___ RECORDS SHOWN ___
@[simp] theorem State.bucketAt_resetOf (cfg : Config) (b : Nat) : (State.resetOf cfg).bucketAt b = 0 := by
  simp [State.bucketAt, State.resetOf]

@[simp] theorem State.activeAt_resetOf (cfg : Config) (c : Nat) : (State.resetOf cfg).activeAt c = false := by
  simp [State.activeAt, State.resetOf]

@[simp] theorem State.hcntAt_resetOf (cfg : Config) (c : Nat) : (State.resetOf cfg).hcntAt c = 0 := by
  simp [State.hcntAt, State.resetOf]

@[simp] theorem State.outAt_resetOf (cfg : Config) (c : Nat) : (State.resetOf cfg).outAt c = false := by
  simp [State.outAt, State.resetOf]

theorem frameOk_resetOf (cfg : Config) : (State.resetOf cfg).frameOk := by
  simp [State.frameOk, State.resetOf, Memory.wf]

theorem filledOk_resetOf (cfg : Config) : (State.resetOf cfg).filledOk := by
  simp [State.filledOk, State.resetOf]

theorem handoff_resetOf (cfg : Config) : (State.resetOf cfg).handoff := by
  simp [State.handoff, State.resetOf]

theorem bankOk_resetOf (cfg : Config) : (State.resetOf cfg).bankOk := by
  simp [State.bankOk]

theorem errorOk_resetOf (cfg : Config) : (State.resetOf cfg).errorOk := by
  simp [State.errorOk, State.resetOf]

theorem pendingOk_resetOf (cfg : Config) : (State.resetOf cfg).pendingOk := by
  simp [State.pendingOk, State.resetOf]

theorem powerOk_resetOf (cfg : Config) : (State.resetOf cfg).powerOk := by
  simp [State.powerOk]

/-- The state after reset meets the invariant, under every well-formed configuration. -/
theorem inv_resetOf {cfg : Config} (h : cfg.wf) : (State.resetOf cfg).Inv :=
  ⟨h, shape_resetOf cfg, frameOk_resetOf cfg, filledOk_resetOf cfg, handoff_resetOf cfg, bankOk_resetOf cfg,
    errorOk_resetOf cfg, pendingOk_resetOf cfg, powerOk_resetOf cfg⟩

/-- The defaults of 00_scope.md R5 are well formed. -/
theorem default_wf : Config.default.wf := by decide

/-- Settles O12, part by part. -/
theorem resetStateMeetsTheInvariant : Obligations.ResetStateMeetsTheInvariant :=
  ⟨fun _ h => inv_resetOf h, inv_resetOf default_wf⟩

/-- Settles O21: the reset event leads to `State.resetOf` of the configuration, but for the schedule and the step
count. -/
theorem resetEventGivesTheResetValues : Obligations.ResetEventGivesTheResetValues := by
  intro s hwf he
  have h : step s = .next (resetEvent s.advance) := by rw [step_eq_perform hwf, he]; rfl
  exact ⟨_, h, rfl, fun _ => rfl, rfl, rfl, rfl, rfl, rfl, rfl, rfl, rfl, shape_resetOf s.cfg,
    State.powerAt_resetOf s.cfg, State.bucketAt_resetOf s.cfg, State.activeAt_resetOf s.cfg,
    State.hcntAt_resetOf s.cfg, State.outAt_resetOf s.cfg, rfl⟩

/-! The handoff and the pending command (10_state.md R37). -/

/-- A command without operands decodes to itself alone. -/
theorem eq_of_decodePlain {w : Word} {i j : Instr} (h : decodePlain w j = .ok i) : i = j := by
  unfold decodePlain at h
  split at h
  · cases h; rfl
  · cases h
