-- ==== Sys2Proof/Tests/Slice0.lean ====
section
/-! SUPPORT. Small tests with results taken from the spec's vectors (spec/95_test_vectors.md) and tables, the smoke test of
WellFormed, and for every statement that has hypotheses a state and operands that meet them. -/

namespace Sys2Proof.Tests

open Sys2Proof Sys2Proof.Machine

/-! ### Small states -/

/-- The block after CONSTRUCT `n` from power-on. -/
def built (n : BitVec 13) : State := constructWith Config.cfgWord n State.reset

/-- The block after CONSTRUCT `n` and BEGIN, the replies left out. -/
def ready (n : BitVec 13) : State :=
  { built n with init := true, replies := [], events := [.tConfig Config.tcfg] }

/-- A flush of `n` ICs in progress at byte `q`, the bytes sent so far left out. -/
def sending (n : BitVec 13) (q : Nat) : State :=
  { ready n with busy := true, pos := q, events := [.tConfig Config.tcfg, .critEnter] }

/-- The next state of an outcome. -/
def nextOf (o : Host.Outcome State Fault Refusal) : Option State :=
  match o with
  | .next t => some t
  | .fault _ => none
  | .refused _ => none

/-- The last answer of the next state. -/
def answer (o : Host.Outcome State Fault Refusal) : Option Reply := (nextOf o).bind fun t => t.replies.getLast?

/-- The bytes of the next state's events. -/
def sent (o : Host.Outcome State Fault Refusal) : Option (List Byte) := (nextOf o).map fun t => txBytes t.events

/-- The slot `i` of the next state. -/
def slot (i : Nat) (o : Host.Outcome State Fault Refusal) : Option Duty := (nextOf o).bind fun t => t.memRead i

/-! ### WellFormed smoke: a frame of eleven or of thirteen channels is refused -/

theorem test_wellFormed_refuses_eleven_channels : (Instr.writeFrame (List.replicate 11 0#16)).wellFormed = false := by decide
theorem test_wellFormed_refuses_thirteen_channels : (Instr.writeFrame (List.replicate 13 0#16)).wellFormed = false := by decide
theorem test_wellFormed_takes_twelve_channels : (Instr.writeFrame (List.replicate 12 0#16)).wellFormed = true := by decide

/-! ### Decoding: words written out from rules R51, R52, R48 and R63, and the table of vector V6 -/

theorem test_decode_construct : decode (.rst13 0b1010101010101#13) = .ok (.construct 5461#13) := by decide
theorem test_decode_begin :
    decode (.cmd51 (0b000#3 ++ 0b0000000000000000#16 ++ 0b00000000000000000000000000000000#32)) = .ok .begin := by decide
theorem test_decode_setpct :
    decode (.cmd51 (0b001#3 ++ 0b0000000000001011#16 ++ 0b01000010110010000000000000000000#32)) =
      .ok (.setpct 11#16 0x42C80000#32) := by decide
theorem test_decode_setpwm :
    decode (.cmd51 (0b010#3 ++ 0b1000000000001011#16 ++ 0b0000000000000000#16 ++ 0b1111111111111110#16)) =
      .ok (.setpwm 0x800B#16 0xFFFE#16) := by decide
theorem test_decode_flush :
    decode (.cmd51 (0b011#3 ++ 0b0000000000000000#16 ++ 0b00000000000000000000000000000000#32)) = .ok .flush := by decide

/-- Rules R17 and R48: the fields of the header, then local channel 11 first; the channels are those of program P5. -/
theorem test_decode_writeFrame :
    decode (.wire224 (0b100101#6 ++ 0b1#1 ++ 0b0#1 ++ 0b1#1 ++ 0b1#1 ++ 0b0#1 ++ 0b1111111#7 ++ 0b1111111#7 ++ 0b1111111#7 ++
      0xB00B#16 ++ 0xA00A#16 ++ 0x9009#16 ++ 0x8008#16 ++ 0x7007#16 ++ 0x6006#16 ++
      0x5005#16 ++ 0x4004#16 ++ 0x3003#16 ++ 0x2002#16 ++ 0x1001#16 ++ 0x0000#16)) =
    .ok (.writeFrame [0x0000#16, 0x1001#16, 0x2002#16, 0x3003#16, 0x4004#16, 0x5005#16,
      0x6006#16, 0x7007#16, 0x8008#16, 0x9009#16, 0xA00A#16, 0xB00B#16]) := by decide

/-- Vector V6: the illegal words, each by its reason. -/
theorem test_decode_illegal :
    decodeCmd 0x0000000000001#51 = .error .beginReserved ∧ decodeCmd 0x2000B0001FFFF#51 = .error .setpwmReserved ∧
    decodeCmd 0x3000100000000#51 = .error .flushReserved ∧ decodeCmd 0x4000000000000#51 = .error (.reservedOp 4#3) ∧
    decodeCmd 0x5000000000000#51 = .error (.reservedOp 5#3) ∧ decodeCmd 0x6000000000000#51 = .error (.reservedOp 6#3) ∧
    decodeCmd 0x7000000000000#51 = .error (.reservedOp 7#3) := by decide

/-- The header of the readings that conflict C1 rejects is no header of this hardware. -/
theorem test_decode_wire_header : decodeWire (0x52DFFFFF#32 ++ 0#192) = .error .wireHeader := by decide

/-- Rule R62's two examples, the other way. -/
theorem test_encode_examples :
    encode (.setpwm 11#16 65535#16) = .cmd51 0x2000B0000FFFF#51 ∧
    encode (.setpct 11#16 0x42C80000#32) = .cmd51 0x1000B42C80000#51 := by decide

/-- Rule R61 and row 9 of vector V2. -/
theorem test_setlc : setlc 1 3 0x8000#16 = some (.setpwm 15#16 0x8000#16) ∧ setlc 0 12 1#16 = none ∧
    setlc 5461 3 1#16 = some (.setpwm 65535#16 1#16) ∧ setlc 5461 4 1#16 = none := by decide

theorem test_decodeTableWord :
    decodeTableWord 16 5461 = some (.construct 5461#13) ∧ decodeTableWord 56 0x2000B0000FFFF = some (.setpwm 11#16 65535#16) ∧
    decodeTableWord 56 0x3000000000001 = none ∧ decodeTableWord 16 8192 = none := by decide

/-! ### Constants -/

/-- Vector V5. -/
theorem test_cfgWord : Config.cfgWord = 0x96DFFFFF#32 ∧ bytes32 Config.cfgWord = [0x96#8, 0xDF#8, 0xFF#8, 0xFF#8] := by decide

/-- Rule R142. -/
theorem test_transport_clock : Config.clkBaseHz / Config.clkDiv = 937500 ∧ Config.clkBaseHz % Config.clkDiv = 0 := by decide

/-! ### Operations -/

/-- Rows 3 and 4 of vector V1. -/
theorem test_construct_largest :
    (nextOf (exec (.construct 5461#13) State.reset)).map (fun t => (t.valid, t.nchain, t.maxch, t.memRead 65531, t.memRead 65532)) =
      some (true, 5461, 65531#16, some 0#16, none) := by decide
theorem test_construct_too_large :
    answer (exec (.construct 5462#13) State.reset) = some .configError ∧
    (nextOf (exec (.construct 0#13) (ready 1#13))).map (·.valid) = some false := by decide
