-- ==== Sys2Proof/Proofs/Refusal.lean ====
section
/-! SUPPORT. A command is refused and leaves no trace, or is performed; an unbuilt block refuses every one; and what changes the
lifecycle mode. -/

namespace Sys2Proof.Machine

/-! ### A command is refused or performed -/

/-- What a completed command can have done: it was refused, and the response alone is new (rule R111), or it was performed, with
`ST_OK` and with neither the port nor an earlier reply touched. -/
def CommandAnswer (s t : State) : Prop :=
  (∃ st, st ≠ Status.ok ∧ t = s.respond false st) ∨
    ∃ b es ret, t = { s with toBlock := b, events := es }.respond ret .ok

/-- A setter answers as a command does (rules R80 to R82). -/
theorem SetterAnswer.commandAnswer {chan : Chan} {s t : State} (h : SetterAnswer chan s t) : CommandAnswer s t := by
  rcases h with hrefused | ⟨-, -, v, -, rfl⟩
  · exact .inl hrefused
  · exact .inr ⟨{ s.toBlock with ch := s.ch.write chan.toNat v }, _, _, rfl⟩

/-- BEGIN is refused or performed (rules R67 and R69). -/
theorem execBegin_commandAnswer {s t : State} (ht : execBegin s = .next t) : CommandAnswer s t := by
  rcases execBegin_cases s with ⟨he, -⟩ | ⟨-, -, he⟩
  · cases he.symm.trans ht
    exact .inl ⟨_, by decide, rfl⟩
  · cases he.symm.trans ht
    exact .inr ⟨{ s.toBlock with init := true }, _, _, rfl⟩

/-- A FLUSH that completes is refused or performed (rules R93 and R95). -/
theorem execFlush_commandAnswer {s t : State} (ht : execFlush s = .next t) : CommandAnswer s t := by
  rcases execFlush_cases s with ⟨-, he⟩ | ⟨-, -, -, he⟩ | ⟨-, -, -, he⟩
  · cases he.symm.trans ht
    exact .inl ⟨_, by decide, rfl⟩
  · cases he.symm.trans ht
    exact .inr ⟨s.toBlock, _, _, rfl⟩
  · cases he.symm.trans ht

/-- A command that completes is refused or performed (rule R111). -/
theorem exec_commandAnswer {i : Instr} {s t : State} (hi : i.isCommand = true) (ht : exec i s = .next t) :
    CommandAnswer s t := by
  cases i with
  | begin => exact execBegin_commandAnswer ht
  | setpct chan arg =>
    obtain ⟨_, ha⟩ := SetterAnswer.of_exec rfl ht
    exact ha.commandAnswer
  | setpwm chan val =>
    obtain ⟨_, ha⟩ := SetterAnswer.of_exec rfl ht
    exact ha.commandAnswer
  | flush => exact execFlush_commandAnswer ht
  | construct n => cases hi
  | writeFrame v => cases hi

/-- Settles O26: a refusal adds its response alone, and what else a command can do it answers with `ST_OK`. -/
theorem refusedCommandLeavesNoTrace : Obligations.RefusedCommandLeavesNoTrace := by
  intro i s t hi ht
  rcases exec_commandAnswer hi ht with ⟨st, -, rfl⟩ | ⟨b, es, ret, rfl⟩
  · exact ⟨⟨false, st⟩, rfl, rfl, fun _ => ⟨rfl, rfl, rfl⟩⟩
  · exact ⟨⟨ret, .ok⟩, rfl, rfl, fun hne => absurd rfl hne⟩

/-- Settles O5: each of the four commands tests `VALID` first. -/
theorem unbuiltBlockRefusesEveryCommand : Obligations.UnbuiltBlockRefusesEveryCommand := by
  intro i s hi hv
  cases i with
  | begin => exact execBegin_refused (.inl hv)
  | setpct chan arg => exact execSetpct_unbuilt hv
  | setpwm chan val => exact execSetpwm_unbuilt hv
  | flush => exact execFlush_refused (.inl hv)
  | construct n => cases hi
  | writeFrame v => cases hi

/-! ### The lifecycle mode -/

/-- The buffer and the sequencer's two items play no part in the mode (rule R66). -/
theorem State.mode_of_toBlock_eq {s t : State} {m : Memory} {busy : Bool} {pos : Nat}
    (h : t.toBlock = { s.toBlock with ch := m, busy := busy, pos := pos }) : t.mode = s.mode := by
  rw [State.mode, h, State.mode]

/-- BEGIN leaves the mode, or takes a BUILT block to READY (rules R66 and R67). -/
theorem execBegin_mode {s t : State} (ht : execBegin s = .next t) :
    t.mode = s.mode ∨ (s.mode = .built ∧ t.mode = .ready) := by
  rcases execBegin_cases s with ⟨he, -⟩ | ⟨hv, hi, he⟩
  · cases he.symm.trans ht
    exact .inl rfl
  · cases he.symm.trans ht
    exact .inr ⟨by simp [State.mode, hv, hi], by simp [State.mode, hv]⟩

/-- Settles O43: the setters, FLUSH and a frame write neither `VALID` nor `INIT`, and BEGIN can only leave BUILT for READY. -/
theorem onlyResetAndBeginChangeTheMode : Obligations.OnlyResetAndBeginChangeTheMode := by
  intro i s t ht hne
  cases i with
  | construct n => exact .inl ⟨n, rfl⟩
  | begin => exact .inr ⟨rfl, (execBegin_mode ht).resolve_left hne⟩
  | setpct chan arg =>
    obtain ⟨_, ha⟩ := SetterAnswer.of_exec rfl ht
    obtain ⟨_, hb⟩ := ha.toBlock_eq
    exact absurd (State.mode_of_toBlock_eq hb) hne
  | setpwm chan val =>
    obtain ⟨_, ha⟩ := SetterAnswer.of_exec rfl ht
    obtain ⟨_, hb⟩ := ha.toBlock_eq
    exact absurd (State.mode_of_toBlock_eq hb) hne
  | flush => exact absurd (State.mode_of_toBlock_eq (execFlush_toBlock ht)) hne
  | writeFrame v => exact absurd (State.mode_of_toBlock_eq (execWriteFrame_toBlock ht)) hne

end Sys2Proof.Machine
end

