-- ==== Sys2Proof/Syntax.lean ====
section
/-! DEFINITION. The instruction set as syntax: the three layers of rule R80 (wire commands, host operations, micro-operations),
one constructor of `Instr` for each row of spec/opcode_table.json, in the table's order. -/

namespace Sys2Proof

/-- The two controller generations, one opcode table each (rules R2, R33). -/
inductive Generation where
  | older
  | newer
deriving DecidableEq, Repr, Inhabited

/-- The opcode names of the two tables (rules R89, R98, R101); the order carries no meaning. The source gives the older-only codes no
name and no count (rule R126): twelve names are those of spec/opcode_table.json, `further k` is any code beyond them, and which
of them the older table holds is configuration (`OlderOpcodes`). Log entry 28. -/
inductive Mnemonic where
  | swreset | slpin | slpout | ptlon | noron | invoff | invon | dispoff | dispon
  | caset | raset | ramwr | ramrd | madctl | colmod
  | frmctr1 | frmctr2 | frmctr3 | invctr | pwctr1 | pwctr2 | pwctr3 | pwctr4 | pwctr5 | vmctr1 | gmctrp1 | gmctrn1
  | further (k : Nat)
deriving DecidableEq, Repr, Inhabited

/-- The four orientation variants (rules R29, R200). -/
inductive Orientation where
  | normal
  | rotated
  | mirroredA
  | mirroredB
deriving DecidableEq, Repr, Inhabited

/-- One element of the drawing adapter's sequence (rules R96, R230). -/
structure Pixel where
  x : Word
  y : Word
  color : Word
deriving DecidableEq, Repr, Inhabited

/-- The instructions. The first 27 are the wire commands with the operands of their format (rules R81 to R86): a command whose
parameters the spec leaves open (format WL) or that no operation issues carries the general parameter list of rule R81. -/
inductive Instr where
  /-- SWRESET, format W0 (rule R111). -/
  | swreset
  /-- SLPIN, never issued by an operation (rules R112, R140). -/
  | slpin (ps : List Byte)
  /-- SLPOUT, format W0 (rule R113). -/
  | slpout
  /-- PTLON, never issued by an operation (rules R114, R140). -/
  | ptlon (ps : List Byte)
  /-- NORON, never issued by an operation (rules R115, R140). -/
  | noron (ps : List Byte)
  /-- INVOFF, format W0 (rule R116). -/
  | invoff
  /-- INVON, format W0 (rule R117). -/
  | invon
  /-- DISPOFF, never issued by an operation (rules R118, R140). -/
  | dispoff (ps : List Byte)
  /-- DISPON, format W0 (rule R119). -/
  | dispon
  /-- CASET, format WA: first and last column, both inclusive (rules R85, R120). -/
  | caset (first last : Word)
  /-- RASET, format WA: first and last row, both inclusive (rules R85, R121). -/
  | raset (first last : Word)
  /-- RAMWR, format WP: one pixel (rules R86, R122). -/
  | ramwr (color : Word)
  /-- RAMRD, never issued by an operation (rules R123, R140). -/
  | ramrd (ps : List Byte)
  /-- MADCTL, format W1 (rules R83, R124). -/
  | madctl (p : Byte)
  /-- COLMOD, format W1 (rules R83, R125). -/
  | colmod (p : Byte)
  /-- FRMCTR1, format WL (rule R127). -/
  | frmctr1 (ps : List Byte)
  /-- FRMCTR2, format WL (rule R128). -/
  | frmctr2 (ps : List Byte)
  /-- FRMCTR3, format WL (rule R129). -/
  | frmctr3 (ps : List Byte)
  /-- INVCTR, format WL (rule R130). -/
  | invctr (ps : List Byte)
  /-- PWCTR1, format WL (rule R131). -/
  | pwctr1 (ps : List Byte)
  /-- PWCTR2, format WL (rule R132). -/
  | pwctr2 (ps : List Byte)
  /-- PWCTR3, format WL (rule R133). -/
  | pwctr3 (ps : List Byte)
  /-- PWCTR4, format WL (rule R134). -/
  | pwctr4 (ps : List Byte)
  /-- PWCTR5, format WL (rule R135). -/
  | pwctr5 (ps : List Byte)
  /-- VMCTR1, format WL (rule R136). -/
  | vmctr1 (ps : List Byte)
  /-- GMCTRP1, never issued by an operation (rules R137, R140). -/
  | gmctrp1 (ps : List Byte)
  /-- GMCTRN1, never issued by an operation (rules R138, R140). -/
  | gmctrn1 (ps : List Byte)
  /-- NEW(rgb, inv), construction (rules R95, R170). -/
  | new (rgb inv : Bool)
  /-- INIT (rules R171, R179). -/
  | init
  /-- SET_ORIENTATION(o) (rule R201). -/
  | setOrientation (o : Orientation)
  /-- SET_PIXEL(x, y, color) (rule R215). -/
  | setPixel (x y color : Word)
  /-- DRAW(ps), the drawing adapter (rules R96, R230). -/
  | draw (pixels : List Pixel)
  /-- SET_ADDRESS_WINDOW(x0, y0, x1, y1) (rule R212). -/
  | setAddressWindow (x0 y0 x1 y1 : Word)
  /-- WRITE_COMMAND(m, ps) (rule R151). -/
  | writeCommand (m : Mnemonic) (ps : List Byte)
  /-- START_DATA (rule R152). -/
  | startData
  /-- WRITE_DATA(bytes), bytes non-empty (rule R153; see WellFormed.lean). -/
  | writeData (bytes : List Byte)
  /-- WRITE_WORD(v) (rule R154). -/
  | writeWord (v : Word)
  /-- HARD_RESET (rule R156). -/
  | hardReset
  /-- DELAY_MS(n), milliseconds (rule R157). -/
  | delayMs (n : Nat)
deriving DecidableEq, Repr

/-- The instructions that make up the public operation surface (rules R93, R95, R96). -/
def Instr.isHostOperation : Instr → Bool
  | .new _ _ | .init | .setOrientation _ | .setPixel _ _ _ | .draw _ => true
  | .swreset | .slpin _ | .slpout | .ptlon _ | .noron _ | .invoff | .invon | .dispoff _ | .dispon => false
  | .caset _ _ | .raset _ _ | .ramwr _ | .ramrd _ | .madctl _ | .colmod _ => false
  | .frmctr1 _ | .frmctr2 _ | .frmctr3 _ | .invctr _ | .pwctr1 _ | .pwctr2 _ | .pwctr3 _ | .pwctr4 _ | .pwctr5 _ => false
  | .vmctr1 _ | .gmctrp1 _ | .gmctrn1 _ => false
  | .setAddressWindow _ _ _ _ | .writeCommand _ _ | .startData | .writeData _ | .writeWord _ | .hardReset | .delayMs _ => false

end Sys2Proof
end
___
§ TO DO: Using the entries above, give again exactly the lines from the line holding "built n with" through the line holding "state's events. -/". Include both end lines and nothing else.

§ EXERCISE RESPONSE:
  { built n with init := true, replies := [], events := [.tConfig Config.tcfg] }

/-- A flush of `n` ICs in progress at byte `q`, the bytes sent so far left out. -/
def sending (n : BitVec 13) (q : Nat) : State :=
  { ready n with busy := true, pos := q, events := [.tConfig Config.tcfg, .critEnter] }

/-- The next state of an outcome. -/
def nextOf (o : Host.Outcome State Fault Refusal) : Option State :=
  match o with
  | .next t => some t
  | .fault _ => none
  | .refused _ => none

/-- The last answer of the next state. -/
def answer (o : Host.Outcome State Fault Refusal) : Option Reply := (nextOf o).bind fun t => t.replies.getLast?

/-- The bytes of the next state's events. -/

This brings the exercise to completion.